> _EXERCISE DIRECTIONS_
Repeat verbatim, and only, the lines of the data below, beginning at the line that contains "none => [0]" and stopping after the line that contains "(∀ l, (t.lane".

*** Opening of EXERCISE INPUTS ***

-- ==== Sys2Proof/Certificates/Slice0/Obligations.lean ====
section
/-! DEFINITION. The statements about the NK-4480 that the provers are to prove. -/

open Sys2Proof Sys2Proof.Machine

/-! ## The queue and the links' bytes -/

/-- A step takes the command at the front of the queue and is exec of it on the rest. The queue is the model's own (log entry 2). -/
def Obligations.StepTakesFront : Prop :=
  ∀ (c : Instr) (rest : List Instr) (s : State), step { s with pending := c :: rest } = exec c { s with pending := rest }

/-- Decoding the frame of a well-formed client command gives the command back (R186, R198, R199); that an optional field with an undefined
presence byte comes back too is log entry 15. What the master sends during the item of a well-formed FETCH is no part of its frame (R191), so
that such bytes are not malformed; that a MALFORMED_FRAME which names them is no event and changes nothing is log entry 3. -/
def Obligations.FrameRoundTrip : Prop :=
  (∀ (i : Instr) (bytes : List Byte), i.wellFormed = true → encodeFrame i = some bytes →
    ∃ p through, decodeFrame p through bytes = .wellFormed i) ∧
  ∀ (p : Fin 4) (through : Bool) (item : List Byte), decodeFrame p through ([2, 0, 254] ++ item) = .wellFormed (.fetch p through) ∧
    ∀ s, exec (.malformedFrame p ([2, 0, 254] ++ item)) s = .next s

/-- A DONE or FAULT laid out as R201 lays it out, and a record laid out as R200 lays it out, each with its check byte, are read as the message,
the CUE (of every kind, in both timing forms, with a duration and without) or the TIMEREF that they spell (R59, R61). -/
def Obligations.LinkRoundTrips : Prop :=
  (∀ (l : Fin 32) (seq : Byte),
    (let m : List Byte := [2, BitVec.ofNat 8 l.val, seq]
     decodeFabric (m ++ [checkByte m]) = .ok (.done l seq)) ∧
    (let m : List Byte := [3, BitVec.ofNat 8 l.val, seq, 1]
     decodeFabric (m ++ [checkByte m]) = .ok (.fault l seq .sourceUnavailable)) ∧
    (let m : List Byte := [3, BitVec.ofNat 8 l.val, seq, 2]
     decodeFabric (m ++ [checkByte m]) = .ok (.fault l seq .laneUnavailable)) ∧
    (let m : List Byte := [3, BitVec.ofNat 8 l.val, seq, 3]
     decodeFabric (m ++ [checkByte m]) = .ok (.fault l seq .tooLate))) ∧
  (∀ (f : Fin 32) (k : CueKind) (id : BitVec 32) (cls : Byte) (tm : Timing) (d : Option (BitVec 32)), (∀ n, tm = .lead n → n ≤ 1800000) →
    let kind : Byte := match k with | .out => 0 | .ret => 1 | .cancel => 2 | .mark => 3
    let time : List Byte := match tm with
      | .stamped stamp => 0 :: bytes32 stamp
      | .lead n => 1 :: bytes32 (BitVec.ofNat 32 n)
    let duration : List Byte := match d with
      | none => [0]
      | some x => 1 :: bytes32 x
    let r : List Byte := [1, BitVec.ofNat 8 f.val, kind] ++ bytes32 id ++ [cls] ++ time ++ duration
    decodeRecord (r ++ [checkByte r]) = .ok (.cue f k id cls tm d)) ∧
  ∀ (f : Fin 32) (stamp : BitVec 32),
    (let r : List Byte := [2, BitVec.ofNat 8 f.val] ++ bytes32 stamp ++ [0]
     decodeRecord (r ++ [checkByte r]) = .ok (.timeref f stamp false)) ∧
    (let r : List Byte := [2, BitVec.ofNat 8 f.val] ++ bytes32 stamp ++ [1]
     decodeRecord (r ++ [checkByte r]) = .ok (.timeref f stamp true))

/-- Every item that a FETCH delivers, and every ORDER, ends in a check byte that makes its sum 0; an ORDER has 9 bytes (R199, R201). -/
def Obligations.SentBytesSum : Prop :=
  (∀ x : Item, byteSum x.bytes = 0 ∧ 6 ≤ x.bytes.length) ∧ ∀ m : OrderMsg, byteSum m.bytes = 0 ∧ m.bytes.length = 9

/-! ## Reset and time -/

/-- POWER_ON_RESET leaves the initial values listed here (R1, R7, R15, R16, R38, R39, R54, R55, R62, R68, R79, R83, R98, R115, R144, R158, R171, R184,
R193), and the commands that wait outside the part as they were (log entry 2). -/
def Obligations.ResetValues : Prop :=
  ∀ (straps : BitVec 8) (lines : BitVec 24) (s : State), ∃ t, exec (.powerOnReset straps lines) s = .next t ∧
    t.tick = 0 ∧ t.boundaryDue = false ∧ t.calendar = { year := 2000, month := 1, day := 1, hour := 0, minute := 0, second := 0, dow := 6 } ∧
    t.calPhase = 0 ∧ t.lines = lines ∧ t.orderQueue = [] ∧ t.sending = none ∧ t.fifo = [] ∧ t.strays = [] ∧ t.recency = [] ∧
    t.lateCount = 0 ∧ t.linkErrors = 0 ∧ t.intakeErrors = 0 ∧ t.overruns = 0 ∧ t.strayOverruns = 0 ∧ t.ready = true ∧ t.pending = s.pending ∧
    (∀ l, (t.lane l).state = .off ∧ (t.lane l).confirmed = some .net ∧ (t.lane l).owner = .network ∧ (t.lane l).cfg.cadence = .c2997 ∧
      (t.lane l).cfg.phase = 0 ∧ (t.lane l).cfg.claimLead = 360000 ∧ (t.lane l).cfg.lateGrace = 45000 ∧ (t.lane l).cfg.ceiling = 300 ∧
      (t.lane l).cfg.ackGrace = 18000 ∧ (t.lane l).orderSeq = 0 ∧ (t.lane l).committed = none ∧ t.order l = none) ∧
    (∀ f, t.feedRef f = { valid := false, stamp := 0, station := 0 }) ∧
    (∀ n, (t.cell n).raw = false ∧ (t.cell n).filtered = false ∧ (t.cell n).timer = none ∧ (t.cell n).sequence = 0) ∧
    (∀ k, (t.pair k).enable = false ∧ (t.pair k).output = false) ∧ (∀ o, t.outputLevel o = false) ∧
    (∀ i, (t.filter i).cfg.enable = false ∧ (t.filter i).hit.count = 0) ∧ (∀ i, (t.avail i).state = .empty ∧ (t.avail i).gen = 0) ∧
    (∀ l p, t.place l p = none) ∧ (∀ w, (t.window w).isOpen = false ∧ (t.window w).remaining = 0) ∧ (∀ a, t.alert a = none) ∧
    ∀ p : Fin 4, (t.port p).state = .normal ∧ (t.port p).errors = 0 ∧ (t.port p).reply = none ∧ (t.port p).queue = [] ∧
      (t.port p).mask = 0 ∧ (t.port p).quiet = none ∧ (t.port p).dropped = 0 ∧
      t.attention p = false ∧ (t.port p).role =
        match straps.getLsbD (2 * p.val + 1), straps.getLsbD (2 * p.val) with
        | false, false => .scheduler
        | false, true => .inserter
        | true, false => .alert
        | true, true => .observer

*** Close of EXERCISE INPUTS ***

> _EXERCISE OUTPUT_
      | none => [0]
      | some x => 1 :: bytes32 x
    let r : List Byte := [1, BitVec.ofNat 8 f.val, kind] ++ bytes32 id ++ [cls] ++ time ++ duration
    decodeRecord (r ++ [checkByte r]) = .ok (.cue f k id cls tm d)) ∧
  ∀ (f : Fin 32) (stamp : BitVec 32),
    (let r : List Byte := [2, BitVec.ofNat 8 f.val] ++ bytes32 stamp ++ [0]
     decodeRecord (r ++ [checkByte r]) = .ok (.timeref f stamp false)) ∧
    (let r : List Byte := [2, BitVec.ofNat 8 f.val] ++ bytes32 stamp ++ [1]
     decodeRecord (r ++ [checkByte r]) = .ok (.timeref f stamp true))

/-- Every item that a FETCH delivers, and every ORDER, ends in a check byte that makes its sum 0; an ORDER has 9 bytes (R199, R201). -/
def Obligations.SentBytesSum : Prop :=
  (∀ x : Item, byteSum x.bytes = 0 ∧ 6 ≤ x.bytes.length) ∧ ∀ m : OrderMsg, byteSum m.bytes = 0 ∧ m.bytes.length = 9

/-! ## Reset and time -/

/-- POWER_ON_RESET leaves the initial values listed here (R1, R7, R15, R16, R38, R39, R54, R55, R62, R68, R79, R83, R98, R115, R144, R158, R171, R184,
R193), and the commands that wait outside the part as they were (log entry 2). -/
def Obligations.ResetValues : Prop :=
  ∀ (straps : BitVec 8) (lines : BitVec 24) (s : State), ∃ t, exec (.powerOnReset straps lines) s = .next t ∧
    t.tick = 0 ∧ t.boundaryDue = false ∧ t.calendar = { year := 2000, month := 1, day := 1, hour := 0, minute := 0, second := 0, dow := 6 } ∧
    t.calPhase = 0 ∧ t.lines = lines ∧ t.orderQueue = [] ∧ t.sending = none ∧ t.fifo = [] ∧ t.strays = [] ∧ t.recency = [] ∧
    t.lateCount = 0 ∧ t.linkErrors = 0 ∧ t.intakeErrors = 0 ∧ t.overruns = 0 ∧ t.strayOverruns = 0 ∧ t.ready = true ∧ t.pending = s.pending ∧
    (∀ l, (t.lane l).state = .off ∧ (t.lane l).confirmed = some .net ∧ (t.lane l).owner = .network ∧ (t.lane l).cfg.cadence = .c2997 ∧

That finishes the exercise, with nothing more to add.